Importantly, wild-type Ub (wtUb) exhibits high thermostability (Tm > 90 °C), so it is an ideal template for protein design. Re-engineered Ub also has potential advantages, such as enhanced binding specificity to PLpro and easier synthesis compared to chemical compounds. Screening of phage-displayed Ub variants (UbVs) against cognate enzymes, including MERS PLpro, has previously demonstrated the feasibility of regulating the activities of E3 ligases and DUBs.29, 30, 31 The phage-display screening technique focused on three surface patches in Ub to iteratively mutate and select variants that displayed tight binding. The resulting DUB UbVs proved to be strong inhibitors, exhibiting IC50 values in the range of 1–30 nM.30, 31, 32 As an alternative approach, computational data were used to rationally design a screening library for the identification of tightly binding regulatory UbVs for USP733 and USP21.34 A combined computational and phage-display screening of UbVs targeting USP7 resulted in an equilibrium constant (KD) for the U7Ub25.2540 variant of 56 nM, whereas for wtUb-USP7 it was >200 µM. A pool of 6,000 designed UbVs for USP21 revealed that ∼10% of the variants tightly bound USP21 consistently between experimental and computational screenings. However, in silico screenings of such large UbV-USP21 pairings require intensive computational resources. Such expensive and time-consuming empirical screenings impede rational design of protein-based inhibitors.

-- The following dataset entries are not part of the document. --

-- ==== Sys2Proof/Tests/Slice0.lean ====
section
/-! SUPPORT. The model's own tests. Expected results come from spec/: the words from 30_encoding.md R62 and
R64, the outcomes from the vectors of 95_test_vectors.md, whose ids stand in the comments. Then one witness
for the hypotheses of each obligation that has some. -/

namespace Sys2Proof.Tests

open Sys2Proof.Machine

/-! ### Helpers -/

/-- The reset state with every input 0 in place of the free draw. -/
def base : State := { State.reset with inputs := ⟨0, 0, 0, 0⟩ }

/-- A field of the next state, where there is one. -/
def after {α : Type} (f : State → α) : Host.Outcome State Fault Refusal → Option α
  | .next t => some (f t)
  | .fault _ => none
  | .refused _ => none

/-- A field of the state after one step that runs this word. -/
def ran {α : Type} (op : Nat) (s : State) (f : State → α) : Option α :=
  after f (step (s.withFetchWord 16 op))

/-- V1 and V2 given. -/
def with12 (a b : Byte) : State := (base.setV 1 a).setV 2 b

/-- I given. -/
def withI (i : Word) (s : State := base) : State := { s with index := i }

/-- PC given. -/
def withPc (pc : Word) (s : State := base) : State := { s with pc := pc }

/-- The keys that are down given. -/
def withKeys (keys : BitVec 16) (s : State := base) : State :=
  { s with inputs := { s.inputs with keys := keys } }

/-- A policy given. -/
def withPolicy (p : Policy) (s : State := base) : State := { s with policy := p }

/-- A policy that differs from the default in every parameter. -/
def otherPolicy : Policy where
  vfAluOperand    := .flagLast
  shiftSource     := .vy
  strictLowNibble := .ignore
  fetchCheck      := .bounds
  fontWrite       := .allow
  fontDigitRange  := .mask
  keyIndexRange   := .mask
  keywaitPick     := .any
  ldstIncrementI  := .xPlus1
  fontTable       := defaultFont

/-- Sizes that differ from the default in every parameter. -/
def otherSizes : Sizes where
  memSize    := 0x400
  progBase   := 0x100
  fontBase   := 0x50
  glyphBytes := 6
  stackDepth := 2
  fbW        := 4
  fbH        := 3

/-- The reset state under other sizes, and every input 0. -/
def small : State := { State.resetWith otherSizes .default with inputs := ⟨0, 0, 0, 0⟩ }

/-- The halt record of a fault of the instruction at 0x200. -/
def at200 (kind : FaultKind) (op : Word) (info : Option Nat) : Option (Option FaultRecord × Word) :=
  some (some ⟨kind, 0x200, some op, info⟩, 0x200)

/-- The halt record and the pc. -/
def halt (s : State) : Option FaultRecord × Word := (s.fault, s.pc)

/-! ### Well-formedness: the check and ill-formed terms it refuses (R75) -/

theorem test_sys_cls_illformed : (Instr.sys 0x0E0).wellFormed = false := by decide
theorem test_sys_ret_illformed : (Instr.sys 0x0EE).wellFormed = false := by decide
theorem test_sys_wellformed : (Instr.sys 0x0E1).wellFormed = true := by decide

/-! ### Decoding: each constructor's word, written out from R62 and R64 -/

theorem test_decode_family0 :
    decodeTableWord 16 0x00E0 = some .cls ∧ decodeTableWord 16 0x00EE = some .ret ∧
    decodeTableWord 16 0x0000 = some (.sys 0x000) ∧ decodeTableWord 16 0x00E1 = some (.sys 0x0E1) ∧
    decodeTableWord 16 0x0FFF = some (.sys 0xFFF) := by decide
theorem test_decode_jumps :
    decodeTableWord 16 0x1ABC = some (.jp 0xABC) ∧ decodeTableWord 16 0x2300 = some (.call 0x300) ∧
    decodeTableWord 16 0xB123 = some (.jpV0 0x123) := by decide
theorem test_decode_skips :
    decodeTableWord 16 0x3A42 = some (.seImm 0xA 0x42) ∧
    decodeTableWord 16 0x4B42 = some (.sneImm 0xB 0x42) ∧
    decodeTableWord 16 0x5120 = some (.seReg 1 2) ∧ decodeTableWord 16 0x9340 = some (.sneReg 3 4) ∧
    decodeTableWord 16 0xE59E = some (.skp 5) ∧ decodeTableWord 16 0xE6A1 = some (.sknp 6) := by decide
theorem test_decode_immediates :
    decodeTableWord 16 0x6005 = some (.ldImm 0 5) ∧ decodeTableWord 16 0x7F01 = some (.addImm 0xF 1) ∧
    decodeTableWord 16 0xA2F0 = some (.ldI 0x2F0) ∧ decodeTableWord 16 0xC30F = some (.rnd 3 0x0F) ∧
    decodeTableWord 16 0xD125 = some (.drw 1 2 5) := by decide
theorem test_decode_family8 :
    decodeTableWord 16 0x8120 = some (.ldReg 1 2) ∧ decodeTableWord 16 0x8121 = some (.orReg 1 2) ∧
    decodeTableWord 16 0x8122 = some (.andReg 1 2) ∧ decodeTableWord 16 0x8123 = some (.xorReg 1 2) ∧
    decodeTableWord 16 0x8124 = some (.addReg 1 2) ∧ decodeTableWord 16 0x8125 = some (.sub 1 2) ∧
    decodeTableWord 16 0x8126 = some (.shr 1 2) ∧ decodeTableWord 16 0x8127 = some (.subn 1 2) ∧
    decodeTableWord 16 0x812E = some (.shl 1 2) := by decide
theorem test_decode_familyF :
    decodeTableWord 16 0xF207 = some (.ldVxDt 2) ∧ decodeTableWord 16 0xF30A = some (.ldVxK 3) ∧
    decodeTableWord 16 0xF215 = some (.ldDtVx 2) ∧ decodeTableWord 16 0xF218 = some (.ldStVx 2) ∧
    decodeTableWord 16 0xF11E = some (.addIVx 1) ∧ decodeTableWord 16 0xF229 = some (.ldFVx 2) ∧
    decodeTableWord 16 0xF333 = some (.ldBVx 3) ∧ decodeTableWord 16 0xF255 = some (.ldMemVx 2) ∧
    decodeTableWord 16 0xF265 = some (.ldVxMem 2) := by decide
/-- E-7, E-8, E-9, E-10, S-6, S-7, A-28. -/
theorem test_decode_unknown :
    ∀ op ∈ [0x8008, 0x8F18, 0xE000, 0xE09F, 0xE0A0, 0xF000, 0xF019, 0xF0FF, 0xF056, 0x5121, 0x912F, 0x812F],
      decodeTableWord 16 op = none := by decide
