-- ==== Sys2Proof/Machine/Decoder.lean ====
section
/-! DEFINITION. base64_decoder (42_decoder.md): DECODE, in the pseudocode of R190, R195 and R201 over the working registers of
R34 and R35. The engine's functions take the state at acceptance, which no engine changes. -/

namespace Sys2Proof.Machine

/-- What `raise DecodeError(cause, ...)` carries (R252): the cause and the position state at the failure. -/
structure DecErr where
  cause : ErrCause
  trigger : Trigger
  deriving DecidableEq, Repr

/-- `raise DecodeError(cause, ErrPos(cause, pos))` with the working registers as they stand. -/
def decErr (s : State) (w : Work) (cause : ErrCause) (pos : Len) : DecErr :=
  ⟨cause, { pos := pos, dPos := w.dPos, dOpos := w.dOpos, dSlot := w.dSlot, inlen := s.inlen }⟩

/-- ERRPOS of a decode error: the index of the byte for INVALID_BYTE (R256, normative); ERRPOS_POLICY, at most INLEN, for the
other causes (R257, D10). -/
def errPosOf (e : DecErr) : Len :=
  if e.cause = .invalidByte then e.trigger.pos
  else if (Config.errPosPolicy e.cause e.trigger).toNat ≤ e.trigger.inlen.toNat then
    Config.errPosPolicy e.cause e.trigger
  else e.trigger.inlen

/-- `while D_POS < INLEN and class(IBUF[D_POS]) = LB: D_POS <- D_POS + 1` (R206, R208). -/
def skipLb (s : State) : Nat → Len → Len
  | 0, p => p
  | fuel + 1, p =>
    if p.toNat < s.inlen.toNat ∧ s.classOf (s.inByte p) = .lb then skipLb s fuel (p + 1) else p

/-- Passes that are enough for any loop over the input (R228, R306). -/
def decFuel (s : State) : Nat := s.inlen.toNat + 1

/-- After the final pad byte (R208): skip line breaks, then nothing may remain. -/
def padFinal (s : State) (w : Work) : Except DecErr Work :=
  let w := { w with dPos := skipLb s (decFuel s) w.dPos }
  if w.dPos.toNat < s.inlen.toNat then .error (decErr s w .trailingData w.dPos)
  else .ok { w with dDlen := w.dSlot, dEnd := true }

/-- A pad byte at slot 2 has been consumed (R206): skip line breaks, then exactly one more pad byte. -/
def padSecond (s : State) (w : Work) : Except DecErr Work :=
  let w := { w with dPos := skipLb s (decFuel s) w.dPos }
  if w.dPos = s.inlen then .error (decErr s w .padIncomplete s.inlen)
  else if s.classOf (s.inByte w.dPos) ≠ .pad then .error (decErr s w .padIncomplete w.dPos)
  else padFinal s { w with dPos := w.dPos + 1 }

/-- A pad byte at index `p` has been consumed (R205 to R208). -/
def onPad (s : State) (w : Work) (p : Len) : Except DecErr Work :=
  if w.dSlot < 2#3 then .error (decErr s w .padEarly p)
  else if w.dSlot = 2#3 then padSecond s w
  else padFinal s w

/-- The input is exhausted inside a quantum (R210 to R213). -/
def onExhausted (s : State) (w : Work) : Except DecErr Work :=
  if w.dSlot = 0#3 then .ok { w with dDlen := 0, dEnd := true }
  else if w.dSlot = 1#3 then .error (decErr s w .truncated s.inlen)
  else if s.padEnabled then .error (decErr s w .truncated s.inlen)
  else .ok { w with dDlen := w.dSlot, dEnd := true }

/-- A symbol `v` read at index `p` is stored (R202). -/
def storeSym (w : Work) (v : Sym) (p : Len) : Work :=
  { w with
    dSym := w.dSym.setIfInBounds w.dSlot.toNat v
    dLastpos := p
    dSlot := w.dSlot + 1 }

/-- The slot loop of R201: one input byte a pass, with `fuel` passes at most. -/
def slotLoop (s : State) : Nat → Work → Except DecErr Work
  | 0, w => .ok w
  | fuel + 1, w =>
    if ¬ w.dSlot < 4#3 then .ok w
    else if w.dPos = s.inlen then onExhausted s w
    else
      let p := w.dPos
      let w := { w with dPos := p + 1 }
      match s.classOf (s.inByte p) with
      | .sym v => slotLoop s fuel (storeSym w v p)
      | .lb => slotLoop s fuel w
      | .bad => .error (decErr s w .invalidByte p)
      | .pad => onPad s w p

/-- The reassembled group (R220). -/
def reassemble (w : Work) : Group := packSyms w.dSym[0] w.dSym[1] w.dSym[2] w.dSym[3]

/-- The strict-flag validator (R222): the bits of the group that belong to no emitted byte. -/
def strictViolation (s : State) (dlen : BitVec 3) (acc : Group) : Bool :=
  s.strict && ((dlen == 2#3 && acc.extractLsb' 0 16 != 0#16) || (dlen == 3#3 && acc.extractLsb' 0 8 != 0#8))

/-- The bytes a finished quantum emits (R221): D_DLEN - 1 of them. -/
def emitted (dlen : BitVec 3) (acc : Group) : List Byte :=
  if dlen = 4#3 then [groupByte acc 0, groupByte acc 1, groupByte acc 2]
  else if dlen = 3#3 then [groupByte acc 0, groupByte acc 1]
  else [groupByte acc 0]

/-- The end of a quantum (R201): reassembly, strict check, emission. A quantum with D_DLEN = 0 emits nothing (R210). -/
def closeQuantum (s : State) (w : Work) (obuf : Mem) : Except DecErr Run :=
  if w.dDlen = 0#3 then .ok ⟨w, obuf⟩
  else
    let acc := reassemble w
    let w := { w with dAcc := acc }
    if strictViolation s w.dDlen acc then .error (decErr s w .noncanonical w.dLastpos)
    else
      .ok { work := { w with dOpos := w.dOpos + BitVec.ofNat 32 (emitted w.dDlen acc).length }
            obuf := Mem.writeBytes obuf w.dOpos.toNat (emitted w.dDlen acc) }

/-- The start of a quantum (R200). -/
def openQuantum (w : Work) : Work := { w with dSlot := 0, dSym := Vector.replicate 4 0, dDlen := 4 }

/-- `Quantum()` (R201). -/
def quantum (s : State) (r : Run) : Except DecErr Run :=
  match slotLoop s (decFuel s) (openQuantum r.work) with
  | .error e => .error e
  | .ok w => closeQuantum s w r.obuf

/-- Whether a byte class is SYM. -/
def ByteClass.isSym : ByteClass → Bool
  | .sym _ => true
  | .lb => false
  | .pad => false
  | .bad => false

/-- `BulkClean(p)` (R194): the four bytes from index `p` on are all SYM. -/
def bulkClean (s : State) (p : Len) : Bool :=
  (s.classOf (s.inByte p)).isSym && (s.classOf (s.inByte (p + 1))).isSym
    && (s.classOf (s.inByte (p + 2))).isSym && (s.classOf (s.inByte (p + 3))).isSym

/-- The condition of the bulk path (R194): at least 4 input bytes, at least 4 output slots, four clean bytes. -/
def bulkReady (s : State) (w : Work) : Bool :=
  decide (4 ≤ (s.inlen - w.dPos).toNat) && decide (4 ≤ (w.dOlim - w.dOpos).toNat) && bulkClean s w.dPos

/-- DEC_TAB[b] as a symbol value, for a byte of class SYM (R195). -/
def State.symValue (s : State) (b : Byte) : Sym := (s.decEntry b).setWidth 6

/-- `BulkGroup()` (R195): 4 bytes in, 3 bytes out. -/
def bulkGroup (s : State) (r : Run) : Run :=
  let p := r.work.dPos
  let acc := packSyms (s.symValue (s.inByte p)) (s.symValue (s.inByte (p + 1)))
    (s.symValue (s.inByte (p + 2))) (s.symValue (s.inByte (p + 3)))
  { work := { r.work with dAcc := acc, dPos := p + 4, dOpos := r.work.dOpos + 3 }
    obuf := Mem.writeBytes r.obuf r.work.dOpos.toNat [groupByte acc 0, groupByte acc 1, groupByte acc 2] }

/-- The outer loop of R190 and R194, with `fuel` passes at most. `bulk = false` is the decoder with the bulk path removed
(R196). -/
def decLoop (bulk : Bool) (s : State) : Nat → Run → Except DecErr Run
  | 0, r => .ok r
  | fuel + 1, r =>
    if r.work.dPos.toNat < s.inlen.toNat ∧ r.work.dEnd = false then
      if bulk && bulkReady s r.work then decLoop bulk s fuel (bulkGroup s r)
      else
        match quantum s r with
        | .error e => .error e
        | .ok r' => decLoop bulk s fuel r'
    else .ok r

/-- D_OLIM (R191): ⌊INLEN / 4⌋ × 3 with padding enabled, ⌊INLEN × 6 / 8⌋ without, over the naturals (R232). -/
def outputBound (s : State) : Len :=
  BitVec.ofNat 32 (if s.padEnabled then s.inlen.toNat / 4 * 3 else s.inlen.toNat * 6 / 8)

/-- The start of DECODE (R190). OBUF starts with nothing listed: what the command does not write is unspecified (R62). -/
def decStart (s : State) : Run :=
  { work := { s.work with dPos := 0, dOpos := 0, dOlim := outputBound s, dEnd := false }, obuf := [] }

/-- The whole engine (R190), with or without the bulk path. -/
def decodeRunWith (bulk : Bool) (s : State) : Except DecErr Run := decLoop bulk s (decFuel s) (decStart s)

/-- The engine of DECODE (R190). -/
def decodeRun (s : State) : Except DecErr Run := decodeRunWith true s

/-- DECODE (R190): admission (R263), the engine, then R225 or R226. -/
def execDecode (s : State) : Host.Outcome State Fault Refusal :=
  match s.admission with
  | some r => .next (s.complete r)
  | none =>
    match decodeRun s with
    | .error e => .next (s.raiseDecode e.cause (errPosOf e))
    | .ok r => .next (s.finishCodec r.work.dOpos r.obuf)

end Sys2Proof.Machine
end

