-- ==== Sys2Proof/Machine/Step.lean ====
section
/-! DEFINITION. One step: the block serves the host's next access (R12, R305). With no access pending it is idle and holds
its state (R273). There is no program counter and no fetch (R40): log entry 8 says how a command comes to run. -/

namespace Sys2Proof.Machine

/-- One step of the machine. -/
def step (s : State) : Host.Outcome State Fault Refusal :=
  match s.host with
  | [] => .next s
  | op :: rest => hostAccess op { s with host := rest }

/-- `s` with the command word `w`, of which the table gives `nbits` bits, as the host's next access: a write of CMD. -/
def State.withFetchWord (s : State) (nbits w : Nat) : State := s.withCommand (BitVec.ofNat 16 (w % 2 ^ nbits))

end Sys2Proof.Machine
end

Here, we present an integrated computational and experimental approach to identify critical regions for protein–protein binding that display highly correlated dynamic motion. Specifically, we focus on side-chain dihedral angle correlations at the protein–protein contact interface where mutation of highly correlated residues resulted in both local and distal conformational changes. We demonstrate that mutating residues in these regions can efficiently optimize PPIs to create tight and selective protein binders. We show that our designed UbVs hosting two or three mutated residues achieved 3,500-fold inhibitory efficiency and binding affinity relative to wtUb for MERS PLpro (Table 1). MERS PLpro cleaves both K48- and K63-linked Ub chains,18, 23 and it exhibits distinct inhibitor recognition specificity to that of the PLpro of SARS-CoV and SARS-CoV-2.35 We used non-covalent amino acid interaction and side-chain dihedral angle networks of the Ub and MERS PLpro (Ub-PLpro) complex to guide our design of UbVs that enhance UbV–PLpro binding affinity, thereby inhibiting PLpro activity. Initially, we designed two-point mutations for cost efficiency and to retain intact the overall complex structure. Integrating experimental data and computational analyses informed our experimental design to yield more UbVs (Fig. 1). Binding affinity KD and IC50 measurements of our designed UbVs support that more extensively mutated UbV3, UbV4, and UbV5 represent strong inhibitors.